EXERCISE PROMPT: Where the listing below has a line with "changed nothing but", write out exactly that line and every line after it, stopping after the line with "charged (cycleCost s.cfg i s.flags) (exec i (s.withFetchWord".

[Start of section]

/-! ### Registers as fabric addresses -/

/-- R121's worked consumer: rank 5, die 2, cluster 7, core 3, slot 9, generation 0x12; put-once of slots 200+8 in all lanes; key 1. -/
def spCap : Split := { sp0 with sregs := [(5, 0x407643E0), (8, 0x200F08005A3C91E2), (9, 0x59DA400480FB)] }
def gCap : Group := { g0 with lanes := { g0.lanes with alive := 3 }, splits := [(0, spCap)], async := { g0.async with laneq := [e0] }, csrs := { g0.csrs with rsb := 192 } }
def keyC : Nat := 247 * 32 + 9
def devCap : Device := { State.reset.dev with rank := 5, keyIndex := 1, keys := [(1, 77)] }
def sCap (g : Group) : State :=
  { s0 with groups := [(keyC, g)], gens := [(keyC, 0x12)], dev := devCap, sched := { s0.sched with core := 247, slot := 9 } }
theorem witness_CapabilityAndArming : At (sCap gCap) gCap spCap ∧ (spCap.reg 5).toNat < 2 ^ 31 ∧ bits (spCap.reg 5).toNat 29 2 ≠ 0
    ∧ bits (spCap.reg 5).toNat 0 5 + bits (spCap.reg 5).toNat 5 6 + 1 ≤ 32 ∧ bits (spCap.reg 5).toNat 11 9 + bits (spCap.reg 5).toNat 20 9 + 1 ≤ 512
    ∧ amGet (sCap gCap).dev.keys (sCap gCap).dev.keyIndex = some 77 ∧ (sCap gCap).dev.rank < 2 ^ 20 ∧ amGet s0.dev.keys s0.dev.keyIndex = none ∧ ¬ (spCap.reg 9).toNat < 2 ^ 31 :=
  ⟨⟨rfl, rfl⟩, by decide, by decide, by decide, by decide, rfl, by decide, rfl, by decide⟩
theorem witness_CapabilityAndArming_lanes : LaneAt (sCap gCap) gCap e0 ∧ (Instr.rarm { blank with vd := 63, fn := 1 }).wf = true ∧ (Instr.rclr { blank with vd := 0, fn := 126 }).wf = true :=
  ⟨⟨rfl, rfl⟩, by decide, by decide⟩
theorem test_rcap_fault : (groupAfter (.rcap 8 9) (sCap gCap)).ctl.stopped = true ∧ (splitAfter (.rcap 8 9) (sCap gCap)).reg 9 = 0x59DA400480FB := by decide +kernel
theorem test_rrev : (nextOf (exec .rrev (sCap gCap))).gen keyC = 0x13 := by decide +kernel
theorem test_rarm : (groupAfter (.rarm { blank with vd := 8, fn := 3 }) (sCap gCap)).pmask 9 = 3 ∧ (groupAfter (.rarm { blank with vd := 8, fn := 3 }) (sCap gCap)).lmask 8 = 3
    ∧ (groupAfter (.rclr { blank with vd := 8, fn := 2 }) (sCap { gCap with lanes := { gCap.lanes with pbits := [(8, 7)] } })).pmask 8 = 4 := by decide +kernel
/-- A put of v20 by two lanes through s8:s9. -/
def rputF : LaneF := { blank with va := 72, vb := 127, vc := 20, td := 5, ta := 5, fn := 2 }
theorem witness_RputResults : LaneAt (sCap gCap) gCap e0 ∧ (Instr.rput rputF).wf = true ∧ gCap.async.puts.getLsbD 2 = false ∧ gCap.token 2 < 255
    ∧ bits (capPair gCap e0 72) 108 20 = (sCap gCap).dev.rank ∧ lanesOf (gCap.active e0 rputF) = [0, 1] ∧ noPutWaits (sCap gCap)
    ∧ (∀ i ∈ [0, 1], ¬ (bits (capPair gCap e0 72) 67 6 + 1 ≤ i ∨ bits (capPair gCap e0 72) 49 9 + 1 < srcB gCap e0 rputF 5 i + 1 ∨ bits (capPair gCap e0 72) 47 2 = 0)) :=
  ⟨⟨rfl, rfl⟩, by decide, by decide, by decide, by decide, by decide, (by intro _ h; cases h), by decide +kernel⟩
theorem witness_RputResults_fails : (Instr.rput { rputF with w2 := 8 }).wf = true ∧ bits (capPair gCap e0 72) 49 9 + 1 < srcB gCap e0 { rputF with w2 := 8 } 5 0 + 1 := by decide +kernel
/-- The put of that packet, its outcome known. -/
def put0 (x : Option DWord) : Put :=
  { core := 247, slot := 9, serial := 0, token := 2, split := 0, launch := 0, senders := [0, 1], reach := 0, target := 5, sent := true, outcome := x,
    packet := { cap := 0x59DA400480FB200F08005A3C91E2, wide := false, lanes := [], source := 5, put := 3 } }
def gPut : Group := { gCap with async := { gCap.async with tokens := [(2, 1)], puts := 4 } }
def sPut : State := { sCap gPut with fabric := { s0.fabric with puts := [(3, put0 (some 0xA))] } }
theorem witness_RputResults_outcome : amGet sPut.fabric.puts 3 = some (put0 (some 0xA)) ∧ (put0 (some 0xA)).outcome = some 0xA
    ∧ sPut.group (gkey (put0 (some 0xA)).core (put0 (some 0xA)).slot) = some gPut ∧ sPut.serial keyC = (put0 (some 0xA)).serial := ⟨rfl, rfl, rfl, rfl⟩
theorem test_rput_outcome : (groupAfter (.rputOutcome 3) sPut).token 2 = 0 ∧ stGet 0 (groupAfter (.rputOutcome 3) sPut).csrs.tokstat 2 = 0xA ∧ (groupAfter (.rputOutcome 3) sPut).async.puts = 0 := by
  decide +kernel
/-- The part of the worked capability above its MAC, and the capability a MAC completes. -/
def highPart : Nat := 0x59DA400480FB200F0800
def fullCap : Nat := highPart * 2 ^ 32 + (Config.mac 77 (BitVec.ofNat 96 highPart)).toNat
theorem fullCap_high : fullCap / 2 ^ 32 = highPart := by have := (Config.mac 77 (BitVec.ofNat 96 highPart)).isLt; unfold fullCap; omega
theorem fullCap_lt : fullCap < 2 ^ 128 := by have := (Config.mac 77 (BitVec.ofNat 96 highPart)).isLt; unfold fullCap highPart; omega
theorem fullCap_field (lo n : Nat) (h : 32 ≤ lo) : bits fullCap lo n = bits highPart (lo - 32) n := by
  have e : (2 : Nat) ^ lo = 2 ^ 32 * 2 ^ (lo - 32) := by rw [← Nat.pow_add]; congr 1; omega
  simp only [bits, e, ← Nat.div_div_eq_div_mul, fullCap_high]
def arrLanes : List RegLane := [{ sender := 0, target := 0, slot := 200, value := 11 }, { sender := 1, target := 1, slot := 201, value := 12 }]
def arrival : RegPacket := { cap := BitVec.ofNat 128 fullCap, wide := false, source := 5, put := 3, lanes := arrLanes }
def gArr : Group := { gCap with lanes := { gCap.lanes with pbits := [(8, 3)] } }
def sArr (g : Group) : State := { sCap g with fabric := { s0.fabric with puts := [(3, put0 none)] } }
theorem arrival_cap : arrival.cap.toNat = fullCap := by
  show (BitVec.ofNat 128 fullCap).toNat = fullCap
  rw [BitVec.toNat_ofNat, Nat.mod_eq_of_lt fullCap_lt]
theorem witness_ArrivalResults :
    let n := arrival.cap.toNat
    96 * bits n 106 2 + 24 * (bits n 102 4 / 3) + 12 * (bits n 99 3 / 4) + 4 * (bits n 102 4 % 3) + bits n 99 3 % 4 = 247 ∧ bits n 94 5 = 9 ∧ bits n 102 4 < 12
      ∧ (sArr gArr).group (gkey 247 9) = some gArr ∧ (sArr gArr).gen (gkey 247 9) = BitVec.ofNat 16 (bits n 78 16) ∧ bits n 32 11 = 0
      ∧ amGet (sArr gArr).dev.keys (bits n 43 4) = some 77 ∧ Config.mac 77 (BitVec.ofNat 96 (n / 2 ^ 32)) = BitVec.ofNat 32 n := by
  simp only [arrival_cap, fullCap_field _ _ (show 32 ≤ 106 by omega), fullCap_field _ _ (show 32 ≤ 102 by omega), fullCap_field _ _ (show 32 ≤ 99 by omega),
    fullCap_field _ _ (show 32 ≤ 94 by omega), fullCap_field _ _ (show 32 ≤ 78 by omega), fullCap_field _ _ (show 32 ≤ 32 by omega), fullCap_field _ _ (show 32 ≤ 43 by omega), fullCap_high]
  refine ⟨by decide, by decide, by decide, rfl, rfl, by decide, rfl, ?_⟩
  apply BitVec.eq_of_toNat_eq
  have := (Config.mac 77 (BitVec.ofNat 96 highPart)).isLt
  rw [BitVec.toNat_ofNat]
  unfold fullCap
  omega
theorem witness_ArrivalResults_rest : noPutWaits (sArr gArr) ∧ arrival.source = (sArr gArr).dev.rank ∧ amGet (sArr gArr).fabric.puts arrival.put = some (put0 none) ∧ (put0 none).outcome = none
    ∧ arrival.lanes = arrLanes ∧ arrLanes.Pairwise (fun x y => x.sender ≠ y.sender ∧ x.target ≠ y.target) ∧ (∀ x ∈ arrLanes, x.sender < 32 ∧ x.target < 32) ∧ gArr.size ≠ 1
    ∧ (∀ x ∈ arrLanes, ∀ k ∈ arrivalSlots arrival x, gArr.resident k = true) := by
  refine ⟨?_, rfl, rfl, rfl, rfl, by decide, by decide, by decide, fun x h k hk => ?_⟩
  · intro p h
    rcases List.mem_cons.mp h with rfl | h
    · rfl
    · cases h
  · have hk : k ∈ [x.slot] := hk
    have : ∀ y ∈ arrLanes, ∀ j ∈ [y.slot], gArr.resident j = true := by decide
    exact this x h k hk
theorem witness_ArrivalResults_saving : ({ gArr with ctl := { gArr.ctl with save := .saving } } : Group).ctl.save = .saving := rfl
/-- 16 free entries, the oldest request from pod rank 2^20. -/
def sRes : State := { s0 with fabric := { s0.fabric with reserve := { s0.fabric.reserve with requests := [2 ^ 20], held := [(7, 5)] } }, now := 200000 }
theorem witness_ReservationResults : noPutWaits sRes ∧ sRes.fabric.reserve.requests = 2 ^ 20 :: [] ∧ 2 ^ 20 ≤ 2 ^ 20 ∧ sRes.freeEntries ≥ 16 ∧ stGet 0 sRes.fabric.reserve.granted (2 ^ 20) < 64
    ∧ 7 ≠ sRes.dev.rank ∧ stGet 0 sRes.fabric.reserve.held 7 ≠ 0 ∧ (amGet sRes.fabric.reserve.lastSend 7).getD 0 + 180000 ≤ sRes.now :=
  ⟨(by intro _ h; cases h), rfl, Nat.le_refl _, by decide +kernel, by decide, by decide, by decide, by decide⟩
/-- Fewer than 16 entries free: 1,023 blocks of 16 granted and one entry more. -/
def sFull : State := { sRes with fabric := { sRes.fabric with reserve := { sRes.fabric.reserve with granted := [(9, 16376)] } } }
theorem witness_ReservationResults_full : sFull.freeEntries < 16 := by decide +kernel
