/-- The opcodes of the branching instructions (R91): Rcc, Jcc, Ccc and RST by their field patterns, then JMP, RET, CALL
and PCHL. -/
def branchingOpcode (op : Byte) : Bool :=
  (op.toNat / 64 == 3 && [0, 2, 4, 7].contains (op.toNat % 8)) || [0xC3, 0xC9, 0xCD, 0xE9].contains op.toNat

/-- The register codes of R74. -/
def regCode : Reg → Nat
  | .b => 0 | .c => 1 | .d => 2 | .e => 3 | .h => 4 | .l => 5 | .a => 7

/-- The pair codes of R75 for PUSH and POP. -/
def pairCode : Pair → Nat
  | .bc => 0 | .de => 1 | .hl => 2

/-- The pair codes of R75 for LXI, INX, DCX and DAD. -/
def regPairCode : RegPair → Nat
  | .bc => 0 | .de => 1 | .hl => 2 | .sp => 3

/-- The pair codes of R75 for LDAX and STAX. -/
def ptrPairCode : PtrPair → Nat
  | .bc => 0 | .de => 1

/-- The condition codes of R76. -/
def condCode : Cond → Nat
  | .nz => 0 | .z => 1 | .nc => 2 | .c => 3 | .po => 4 | .pe => 5 | .p => 6 | .m => 7

/-- The one byte of an instruction of format F1 (R71). -/
def code1 (n : Nat) : List Byte := [BitVec.ofNat 8 n]

/-- The two bytes of an instruction of format F2 (R71). -/
def code2 (n : Nat) (d8 : Byte) : List Byte := [BitVec.ofNat 8 n, d8]

/-- The three bytes of an instruction of format F3, the operand's low byte first (R71). -/
def code3 (n : Nat) (d16 : Word) : List Byte :=
  [BitVec.ofNat 8 n, BitVec.ofNat 8 (d16.toNat % 256), BitVec.ofNat 8 (d16.toNat / 256)]

/-- The three bytes at PC and after it. -/
def bytesAtPc (s : State) : List Byte := [byteAt s s.pc, byteAt s (s.pc + 1), byteAt s (s.pc + 2)]

/-- The bytes of `i` are all inside the memory. -/
def FetchInRange (s : State) (i : Instr) : Prop := ∀ k, k < i.length → InRange s (s.pc + BitVec.ofNat 16 k)

/-! ### Steps and runs of one instruction -/

/-- What the synchronizer makes of an instruction's outcome: its cost is charged to `cyc` and to `fc` (R90, R230). -/
def charged (c : Nat) : Res State → Res State
  | .next t => .next { t with cyc := t.cyc + c, fc := t.fc + c }
  | .fault f => .fault f
  | .refused r => .refused r

/-- What the harness makes of an instruction's outcome: its cost is charged to `cyc` (R90, R264). -/
def chargedCyc (c : Nat) : Res State → Res State
  | .next t => .next { t with cyc := t.cyc + c }
  | .fault f => .fault f
  | .refused r => .refused r

/-- The first `k` bytes at PC are inside the memory, and are those of `bs`. -/
def BytesAtPc (s : State) (bs : List Byte) (k : Nat) : Prop :=
  ∀ j, j < k → InRange s (s.pc + BitVec.ofNat 16 j) ∧ bs[j]? = some (byteAt s (s.pc + BitVec.ofNat 16 j))

/-- What a Step makes of an instruction's outcome: its cost is charged to `cyc` (30_encoding.md R90). -/
def stepped (c : Nat) : Res State → StepResult
  | .next t => .ok c { t with cyc := t.cyc + c }
  | .fault f => .fault f
  | .refused r => .refused r

/-- The instruction has these bytes; a Step reads them from PC on in ascending order and stops at the first one outside
the memory (20_memory.md R69); and with all of them inside, the Step is `exec` of the instruction (30_encoding.md R90). -/
structure Encoded (i : Instr) (bs : List Byte) : Prop where
  bytes : encode i = bs
  fetchFault : ∀ (s : State) (k : Nat), s.halted = false → k < bs.length → BytesAtPc s bs k →
    ¬InRange s (s.pc + BitVec.ofNat 16 k) → cpuStep s = .fault (.memoryOutOfBounds (s.pc + BitVec.ofNat 16 k))
  runs : ∀ s : State, s.halted = false → BytesAtPc s bs bs.length →
    cpuStep s = stepped (cycleCost s.cfg i s.flags) (exec i s)

/-- One instruction run a number of times. -/
def execTimes (i : Instr) : Nat → State → Res State
  | 0, s => .next s
  | n + 1, s =>
    match exec i s with
    | .next t => execTimes i n t
    | .fault f => .fault f
    | .refused r => .refused r

/-- The two-digit BCD byte of a number below 100. -/
def bcd (x : Nat) : Byte := BitVec.ofNat 8 (x / 10 * 16 + x % 10)

/-- The bits set now that were not set in the latch, in increasing order (60_exceptions.md R243). -/
def risingBits (latch v : Byte) : List Nat := (List.range 8).filter fun i => v.getLsbD i && !latch.getLsbD i

end Sys2Proof.Spec

open Sys2Proof Sys2Proof.Machine Sys2Proof.Spec

/-! ## Reset and encoding -/

/-- 10_state.md R42, R43 (decisions D10, D29, log entries 8 and 9): every register of the reset state. -/
def Obligations.ResetLeavesSpecValues : Prop :=
  (∀ r, State.reset.reg r = 0) ∧ State.reset.sp = 0 ∧ State.reset.pc = 0x0000#16 ∧
  State.reset.flags = ⟨false, false, false, false, false⟩ ∧ State.reset.ie = false ∧ State.reset.halted = false ∧
  State.reset.cyc = 0 ∧ State.reset.fc = 0 ∧ State.reset.nextVec = .a ∧ State.reset.dev = ⟨0, 0, 0, 0, 0⟩ ∧
  (∀ a, State.reset.mem.read a = 0) ∧ State.reset.cfg.memSize = 65536 ∧ State.reset.cfg.frameCycles = 33333 ∧
  State.reset.cfg.halfCycles = 16666 ∧ (State.resetWith Config.conformance).pc = 0x0100#16

/-- 30_encoding.md R80, R81: words written out from the map and the field patterns, one or more of every family. -/
def Obligations.WrittenWordsDecode : Prop :=
  decode [0x41] = .ok (.movRR .b .c) [] ∧ decode [0x7E] = .ok (.movRM .a) [] ∧ decode [0x76] = .ok .hlt [] ∧
  decode [0x36, 0xAB] = .ok (.mviM 0xAB) [] ∧ decode [0x31, 0x00, 0x24] = .ok (.lxi .sp 0x2400) [] ∧
  decode [0xF5] = .ok .pushPsw [] ∧ decode [0x39] = .ok (.dad .sp) [] ∧ decode [0x9E] = .ok .sbbM [] ∧
  decode [0xEE, 0x81] = .ok (.xri 0x81) [] ∧ decode [0xEA, 0x34, 0x12] = .ok (.jcc .pe 0x1234) [] ∧
  decode [0xF4, 0x00, 0x30] = .ok (.ccc .p 0x3000) [] ∧ decode [0xD8] = .ok (.rcc .c) [] ∧
  decode [0xDF] = .ok (.rst 3) [] ∧ decode [0xDB, 0x03] = .ok (.inP 3) [] ∧ decode [0x1F] = .ok .rar [] ∧
  decode [0x08] = .unsupported 0x08

/-- 30_encoding.md R82, R84 (decision D4, log entry 10): the decoder has no instruction for exactly twelve opcodes. -/
def Obligations.UnsupportedOpcodesAreTheTwelve : Prop :=
  ∀ (op : Byte) (bs : List Byte), decode (op :: bs) = .unsupported op ↔ op ∈ unsupportedOpcodes

/-- 30_encoding.md R73: the length is the opcode's, whatever follows it, and enough bytes always decode. -/
def Obligations.LengthDependsOnOpcodeOnly : Prop :=
  ∀ (op : Byte) (bs : List Byte), op ∉ unsupportedOpcodes →
    (lengthOf op ≤ bs.length + 1 → ∃ i rest, decode (op :: bs) = .ok i rest ∧ i.length = lengthOf op ∧
      rest.length + lengthOf op = bs.length + 1) ∧
    (bs.length + 1 < lengthOf op → decode (op :: bs) = .truncated)

/-- Every well-formed instruction is read back from its bytes, whatever follows them. -/
def Obligations.DecodeOfEncodeIsIdentity : Prop :=
  ∀ (i : Instr) (rest : List Byte), i.wellFormed = true → decode (encode i ++ rest) = .ok i rest

/-- Every byte sequence that decodes is the encoding of the well-formed instruction it decodes to: no word has two
meanings. -/
def Obligations.EncodeOfDecodeIsIdentity : Prop :=
  ∀ (bs rest : List Byte) (i : Instr), decode bs = .ok i rest → i.wellFormed = true ∧ encode i ++ rest = bs

/-! ## The step -/

/-- 30_encoding.md R90 under the synchronizer (60_exceptions.md R230): a step below the burst's target is `exec` of the
decoded instruction, with its cost charged to `cyc` and `fc`. -/
def Obligations.SynchronizerStepRunsDecoded : Prop :=
  ∀ (s : State) (i : Instr) (rest : List Byte), s.cfg.runner = .synchronizer → s.fc < burstTarget s →
    s.halted = false → decode (bytesAtPc s) = .ok i rest → FetchInRange s i →
    step s = charged (cycleCost s.cfg i s.flags) (exec i s)

/-- 30_encoding.md R90 under the conformance harness (70_reset_and_hazards.md R264, log entry 4): a step at any PC
it does not act on is `exec` of the decoded instruction, with its cost charged to `cyc`. -/
def Obligations.HarnessStepRunsDecoded : Prop :=
  ∀ (s : State) (i : Instr) (rest : List Byte), s.cfg.runner = .harness → s.pc ≠ 0x0005#16 → s.pc ≠ 0x0000#16 →
    s.halted = false → decode (bytesAtPc s) = .ok i rest → FetchInRange s i →
    step s = chargedCyc (cycleCost s.cfg i s.flags) (exec i s)

/-- Log entry 15: the next step after `withFetchWord` runs the placed instruction, and placing it changed nothing but
`halted`, `fc` and three bytes of memory. -/
def Obligations.PlacedWordRunsNext : Prop :=
  ∀ (s : State) (nbits w : Nat) (i : Instr), s.cfg.runner = .synchronizer → 0 < burstTarget s → s.mem.wf = true →
    InRange s s.pc → InRange s (s.pc + 1) → InRange s (s.pc + 2) → decodeTableWord nbits w = some i →
    step (s.withFetchWord nbits w) =
      charged (cycleCost s.cfg i s.flags) (exec i (s.withFetchWord nbits w)) ∧
    (s.withFetchWord nbits w).pc = s.pc ∧ (s.withFetchWord nbits w).sp = s.sp ∧
    (s.withFetchWord nbits w).flags = s.flags ∧ (s.withFetchWord nbits w).regs = s.regs ∧
    SameMemBut [s.pc, s.pc + 1, s.pc + 2] s (s.withFetchWord nbits w)

/-- 30_encoding.md R92 and 60_exceptions.md R232 (decisions D14, D15, log entry 2): a halted CPU's Step does not run; the
synchronizer lets it idle to the target, the harness finds it unchanged. -/
def Obligations.HaltedCpuDoesNotRun : Prop :=
  ∀ s : State, s.halted = true →
    cpuStep s = .notRunning ∧
    (s.cfg.runner = .synchronizer → s.fc < burstTarget s → step s = .next { s with fc := burstTarget s }) ∧
    (s.cfg.runner = .harness → s.pc ≠ 0x0005#16 → s.pc ≠ 0x0000#16 → step s = .next s)

/-- 60_exceptions.md R222 (decision D4, log entry 10): fetching one of the twelve opcodes stops the machine, with the
opcode and PC. -/
def Obligations.UnsupportedOpcodeIsRefused : Prop :=
  ∀ s : State, s.halted = false → InRange s s.pc → byteAt s s.pc ∈ unsupportedOpcodes →
    cpuStep s = .refused (.unsupportedOpcode (byteAt s s.pc) s.pc) ∧
    (s.cfg.runner = .synchronizer → s.fc < burstTarget s →
      step s = .refused (.unsupportedOpcode (byteAt s s.pc) s.pc))

/-- 20_memory.md R69, 60_exceptions.md R221, R235 (decisions D19, D21, log entry 11): a fetch outside the memory stops
the machine at the first byte that lies outside, the opcode before the operands in ascending order. -/
def Obligations.FetchReportsFirstOutOfBounds : Prop :=
  ∀ s : State, s.halted = false →
    (¬InRange s s.pc → cpuStep s = .fault (.memoryOutOfBounds s.pc)) ∧
    (InRange s s.pc → byteAt s s.pc ∈ lengthTwo → ¬InRange s (s.pc + 1) →
      cpuStep s = .fault (.memoryOutOfBounds (s.pc + 1))) ∧
    (InRange s s.pc → byteAt s s.pc ∈ lengthThree → ¬InRange s (s.pc + 1) →
      cpuStep s = .fault (.memoryOutOfBounds (s.pc + 1))) ∧
    (InRange s s.pc → byteAt s s.pc ∈ lengthThree → InRange s (s.pc + 1) → ¬InRange s (s.pc + 2) →
      cpuStep s = .fault (.memoryOutOfBounds (s.pc + 2)))

/-- 00_scope.md R14 ("With `MEM_SIZE = 65536` no access can raise it") and 60_exceptions.md R224: with the full memory
every instruction completes, and no move of the synchronizer faults. -/
def Obligations.FullMemoryNeverFaults : Prop :=
  ∀ s : State, 65536 ≤ s.cfg.memSize →
    (∀ i : Instr, ∃ t, exec i s = .next t) ∧
    (s.cfg.runner = .synchronizer → ∀ f, step s ≠ .fault f)

/-- 60_exceptions.md R221, R224 (decision D19, log entry 11): an instruction stops only for an access outside the memory,
and is never refused. -/
def Obligations.InstructionStopsOnlyOutOfBounds : Prop :=
  ∀ (i : Instr) (s : State),
    (∀ f, exec i s = .fault f → ∃ a : Word, f = .memoryOutOfBounds a ∧ ¬InRange s a) ∧ ∀ r, exec i s ≠ .refused r

/-! ## Data transfer -/

/-- 40_data_transfer.md R100, R103: MOV and MVI copy a byte to a register.
How each is encoded and fetched is stated as well (R69, R71 to R78, R90). -/
def Obligations.RegisterMovesAndImmediates : Prop :=
  (∀ r1 r2, Encoded (.movRR r1 r2) (code1 (0x40 + 8 * regCode r1 + regCode r2))) ∧
  (∀ r v, Encoded (.mviR r v) (code2 (0x06 + 8 * regCode r) v)) ∧
  ∀ s : State,
    (∀ r1 r2, ∃ t, exec (.movRR r1 r2) s = .next t ∧ t.reg r1 = s.reg r2 ∧ t.flags = s.flags ∧
      RegisterForm 1 [r1] s t) ∧
    (∀ r d8, ∃ t, exec (.mviR r d8) s = .next t ∧ t.reg r = d8 ∧ t.flags = s.flags ∧ RegisterForm 2 [r] s t)

/-- 40_data_transfer.md R101, R106, R110: the byte at the address goes to the register, or the address is reported.
How each is encoded and fetched is stated as well (R69, R71 to R78, R90). -/
def Obligations.LoadsReadTheirAddress : Prop :=
  (∀ r, Encoded (.movRM r) (code1 (0x46 + 8 * regCode r))) ∧ (∀ v, Encoded (.lda v) (code3 0x3A v)) ∧
  (∀ p, Encoded (.ldax p) (code1 (0x0A + 16 * ptrPairCode p))) ∧
  ∀ s : State,
    (∀ r, (InRange s s.hl → ∃ t, exec (.movRM r) s = .next t ∧ t.reg r = byteAt s s.hl ∧ t.flags = s.flags ∧
      RegisterForm 1 [r] s t) ∧ ByteFault s s.hl (exec (.movRM r) s)) ∧
    (∀ a16, (InRange s a16 → ∃ t, exec (.lda a16) s = .next t ∧ t.reg .a = byteAt s a16 ∧ t.flags = s.flags ∧
      RegisterForm 3 [.a] s t) ∧ ByteFault s a16 (exec (.lda a16) s)) ∧
    (∀ p, (InRange s (s.ptr p) → ∃ t, exec (.ldax p) s = .next t ∧ t.reg .a = byteAt s (s.ptr p) ∧
      t.flags = s.flags ∧ RegisterForm 1 [.a] s t) ∧ ByteFault s (s.ptr p) (exec (.ldax p) s)) ∧
    s.ptr .bc = s.pair .bc ∧ s.ptr .de = s.pair .de

/-- 40_data_transfer.md R102, R104, R107, R111: the byte goes to the address, every other byte stays, or the address is
reported.
How each is encoded and fetched is stated as well (R69, R71 to R78, R90). -/
def Obligations.StoresWriteTheirAddress : Prop :=
  (∀ r, Encoded (.movMR r) (code1 (0x70 + regCode r))) ∧ (∀ v, Encoded (.mviM v) (code2 0x36 v)) ∧
  (∀ v, Encoded (.sta v) (code3 0x32 v)) ∧ (∀ p, Encoded (.stax p) (code1 (0x02 + 16 * ptrPairCode p))) ∧
  ∀ s : State, s.mem.wf = true →
    (∀ r, (InRange s s.hl → ∃ t, exec (.movMR r) s = .next t ∧ byteAt t s.hl = s.reg r ∧ t.flags = s.flags ∧
      StoreForm 1 [s.hl] s t) ∧ ByteFault s s.hl (exec (.movMR r) s)) ∧
    (∀ d8, (InRange s s.hl → ∃ t, exec (.mviM d8) s = .next t ∧ byteAt t s.hl = d8 ∧ t.flags = s.flags ∧
      StoreForm 2 [s.hl] s t) ∧ ByteFault s s.hl (exec (.mviM d8) s)) ∧
    (∀ a16, (InRange s a16 → ∃ t, exec (.sta a16) s = .next t ∧ byteAt t a16 = s.reg .a ∧ t.flags = s.flags ∧
      StoreForm 3 [a16] s t) ∧ ByteFault s a16 (exec (.sta a16) s)) ∧
    (∀ p, (InRange s (s.ptr p) → ∃ t, exec (.stax p) s = .next t ∧ byteAt t (s.ptr p) = s.reg .a ∧
      t.flags = s.flags ∧ StoreForm 1 [s.ptr p] s t) ∧ ByteFault s (s.ptr p) (exec (.stax p) s))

[End of section]

SOLVED EXERCISE:
/-- Log entry 15: the next step after `withFetchWord` runs the placed instruction, and placing it changed nothing but
`halted`, `fc` and three bytes of memory. -/
def Obligations.PlacedWordRunsNext : Prop :=
  ∀ (s : State) (nbits w : Nat) (i : Instr), s.cfg.runner = .synchronizer → 0 < burstTarget s → s.mem.wf = true →
    InRange s s.pc → InRange s (s.pc + 1) → InRange s (s.pc + 2) → decodeTableWord nbits w = some i →
    step (s.withFetchWord nbits w) =
      charged (cycleCost s.cfg i s.flags) (exec i (s.withFetchWord nbits w)) ∧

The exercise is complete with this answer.